- REQUIRED WORK -
Your job is to set down the stretch of entries that opens with the line containing "decide, by decide, by decide⟩" and closes with the line containing "def queueGranted (s". Keep both end lines, copy each exactly, and add nothing.

____

-- ==== Sys2Proof/Laws/Vectors.lean ====
section
/-! SUPPORT. Reading a vector after one of its members, or all of them, changed. -/

namespace Sys2Proof.Machine

variable {α β : Type} {n : Nat}

/-- The member that was changed. -/
@[simp] theorem upd_self (v : Vector α n) (i : Fin n) (f : α → α) : (upd v i f)[i] = f v[i] := by
  simp [upd]

/-- Every other member is as it was. -/
theorem upd_other (v : Vector α n) (i j : Fin n) (f : α → α) (h : i ≠ j) : (upd v i f)[j] = v[j] := by
  have h' : i.val ≠ j.val := fun e => h (Fin.ext e)
  simp [upd, h']

/-- Both cases at once. -/
theorem upd_get (v : Vector α n) (i j : Fin n) (f : α → α) :
    (upd v i f)[j] = if i = j then f v[j] else v[j] := by
  split
  · next h => subst h; exact upd_self v i f
  · next h => exact upd_other v i j f h

/-- Every member changed. -/
@[simp] theorem mapAll_get (f : α → β) (v : Vector α n) (i : Fin n) : (mapAll f v)[i] = f v[i] := by
  simp [mapAll]

end Sys2Proof.Machine
end

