/-- The worked overlap check's second write, to entry 9. -/
def portWrite : ClaimFields := ⟨9, 1, 1, 12, 0x320, 0x33F, 2, 0, 0, 0, 0⟩

/-- A write whose image window ends at the last byte of image memory, to entry 23. -/
def windowWrite : ClaimFields := ⟨23, 1, 0, 0, 0xF0000, 0xFFFFF, 8, 1, 15, 0xF0000, 1⟩

theorem sample_inRange {c : Claim} (h : c = resetClaim ∨ c = window ∨ c = ioClaim 0x300 0x31F 10) : c.InRange := by
  rcases h with rfl | rfl | rfl
  · exact ⟨by decide, by decide, rfl, by decide⟩
  · exact ⟨by decide, by decide, rfl, by decide⟩
  · exact ⟨by decide, by decide, .inl rfl, by decide⟩

theorem ready_claims (k : Fin 24) : ready.claims[k] = resetClaim :=
  (by decide : ∀ k : Fin 24, ready.claims[k] = resetClaim) k

theorem resetClaim_matches (space : Space) (a : Nat) : resetClaim.matches space a = false := rfl

theorem witness_ClaimRequestsAct :
    Listening ready ∧ ready.claims[(23 : Fin 24)] = resetClaim ∧ 24 ≤ (24 : Byte).toNat ∧
    1 < (2 : Byte).toNat ∧ 8 < (9 : Byte).toNat ∧
    ¬ claimWriteInRange { portWrite with entry := 24 } ∧ ¬ claimWriteInRange { windowWrite with imageOffset := 0xF0001 } ∧
    claimWriteInRange portWrite ∧ claimWriteInRange windowWrite ∧ windowWrite.entry.toNat = (23 : Fin 24).val ∧
    (∀ k : Fin 24, ready.claims[k].InRange) ∧
    (∀ k : Fin 24, k ≠ 23 → ¬ shareAddress (claimOf windowWrite) ready.claims[k]) ∧
    (∃ k : Fin 24, k ≠ 9 ∧
      shareAddress (claimOf { portWrite with base := 0x300, limit := 0x300 }) (claiming 6 (ioClaim 0x300 0x31F 10) ready).claims[k]) ∧
    (∀ k : Fin 24, (claiming 6 (ioClaim 0x300 0x31F 10) ready).claims[k].InRange) := by
  refine ⟨listening_ready, by decide, by decide, by decide, by decide, by unfold claimWriteInRange; decide,
    by unfold claimWriteInRange; decide, by unfold claimWriteInRange; decide, by unfold claimWriteInRange; decide, by decide,
    fun k => ?_, fun k _ ⟨space, a, _, h⟩ => ?_, ⟨6, by decide, .io, 0x300, by decide, by decide⟩, fun k => sample_inRange ((by decide :
      ∀ k : Fin 24, (claiming 6 (ioClaim 0x300 0x31F 10) ready).claims[k] = resetClaim ∨
        (claiming 6 (ioClaim 0x300 0x31F 10) ready).claims[k] = window ∨
        (claiming 6 (ioClaim 0x300 0x31F 10) ready).claims[k] = ioClaim 0x300 0x31F 10) k)⟩
  · rw [ready_claims]; exact sample_inRange (.inl rfl)
  · rw [ready_claims, resetClaim_matches] at h; cases h

/-- One enabled entry, and the window of another page. -/
def mapped : State := claiming 0 window (claiming 6 (ioClaim 0x300 0x31F 10) ready)

theorem mapped_enabled : ∀ k : Fin 24, k ≠ 0 → k ≠ 6 → mapped.claims[k].enabled = false := by decide

theorem matches_enabled {c : Claim} {space : Space} {a : Nat} (h : c.matches space a = true) :
    c.enabled = true ∧ c.space = space := by
  simp [Claim.matches] at h; exact ⟨h.1.1.1, h.1.1.2⟩

theorem mapped_disjoint : ClaimsDisjoint mapped := by
  have two : ∀ (i : Fin 24) (space : Space) (a : Nat), mapped.claims[i].matches space a = true →
      i = if space = .mem then 0 else 6 := by
    intro i space a h
    have h' := matches_enabled h
    by_cases h0 : i = 0
    · subst h0; rw [← h'.2]; decide
    · by_cases h6 : i = 6
      · subst h6; rw [← h'.2]; decide
      · rw [mapped_enabled i h0 h6] at h'; exact absurd h'.1 (by decide)
  exact ⟨fun k => sample_inRange ((by decide : ∀ k : Fin 24, mapped.claims[k] = resetClaim ∨ mapped.claims[k] = window ∨
    mapped.claims[k] = ioClaim 0x300 0x31F 10) k), fun i j space a hi hj => (two i space a hi).trans (two j space a hj).symm⟩

theorem witness_AccessesAreResolvedAndPlanned :
    ClaimsDisjoint mapped ∧ mapped.claims[(6 : Fin 24)].matches .io 0xFF1F = true ∧
    mapped.claims[(0 : Fin 24)].matches .mem 0xFFFF = true ∧
    ∀ e : Fin 24, mapped.claims[e].matches .mem 0x10000 = false := ⟨mapped_disjoint, by decide, by decide, by decide⟩

/-- A queue's byte read of IO 0x301 under a grant, with the claims of `mapped`. -/
def queueGranted (s : State) : State :=
  modArb (fun a => { a with owner := .queue }) (performing .executing (.access .io false 0x301 false 1 false []) s)

/-- The access that read begins. -/
def portAccess (s : State) : Access :=
  beginAccess s { space := .io, address := 0x301, word := false, write := false, writeLow := 0xFF, writeHigh := 0xFF } false false

theorem witness_CycleStartDrivesOrEndsTheByte :
    (live.planner.cycle = none ∧ live.arb.owner = .none) ∧
    ((modArb (fun a => { a with owner := .refresh }) live).arb.owner = .refresh) ∧
    (let s := modArb (fun a => { a with owner := .queue }) (performing .executing (.probe 0x201) live);
      s.planner.cycle = none ∧ s.arb.owner = .queue ∧ probing s = some 0x201 ∧ (∃ n : Fin 8, s.slots[n].state = .attached)) ∧
    (let s := modArb (fun a => { a with owner := .queue }) (performing .executing (.probe 0x201) (inBus .run ready));
      probing s = some 0x201 ∧ ∀ n : Fin 8, s.slots[n].state ≠ .attached) ∧
    (let s := queueGranted (claiming 6 (ioClaim 0x300 0x31F 10) (inBus .run (seat 2 .attached ready)));
      s.planner.cycle = none ∧ s.arb.owner = ownerOf .queue ∧ nextAccess s .queue = some (portAccess s) ∧
        (portAccess s).stage ≠ .second ∧ (portAccess s).low.target = .slot 2 ∧ s.slots[2].state = .attached) ∧
    (let s := queueGranted live;
      nextAccess s .queue = some (portAccess s) ∧ (portAccess s).low.target = .all ∧ s.slots[3].state = .attached) ∧
    (let s := queueGranted (claiming 6 (ioClaim 0x300 0x31F 10) live);
      nextAccess s .queue = some (portAccess s) ∧ (portAccess s).low.target = .slot 2 ∧ s.slots[2].state ≠ .attached) ∧
    (let s := queueGranted (inBus .run ready);
      nextAccess s .queue = some (portAccess s) ∧ (portAccess s).low.target = .all ∧ (portAccess s).word = false ∧
        (portAccess s).stage = .first ∧ ∀ n : Fin 8, s.slots[n].state ≠ .attached) ∧
    (let a : Access := { plainAccess with word := true, stage := .second };
      let s := modArb (fun x => { x with owner := .channel 2 }) (modChannel 2 (fun c => { c with access := some a }) (running 2 .single live));
      s.arb.owner = ownerOf (.channel 2) ∧ nextAccess s (.channel 2) = some a ∧ a.high.target = .all) ∧
    (let a : Access := { plainAccess with word := true, stage := .second, high := { unclaimedByte with target := .slot 7 } };
      let s := modArb (fun x => { x with owner := .service }) { live with engine := { live.engine with access := some a } };
      s.arb.owner = ownerOf .service ∧ nextAccess s .service = some a ∧ a.high.target = .slot 7 ∧ s.slots[7].state ≠ .attached) := by
  decide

____

- ANSWER FOR THIS EXERCISE -
    ∀ e : Fin 24, mapped.claims[e].matches .mem 0x10000 = false := ⟨mapped_disjoint, by decide, by decide, by decide⟩

/-- A queue's byte read of IO 0x301 under a grant, with the claims of `mapped`. -/
def queueGranted (s : State) : State :=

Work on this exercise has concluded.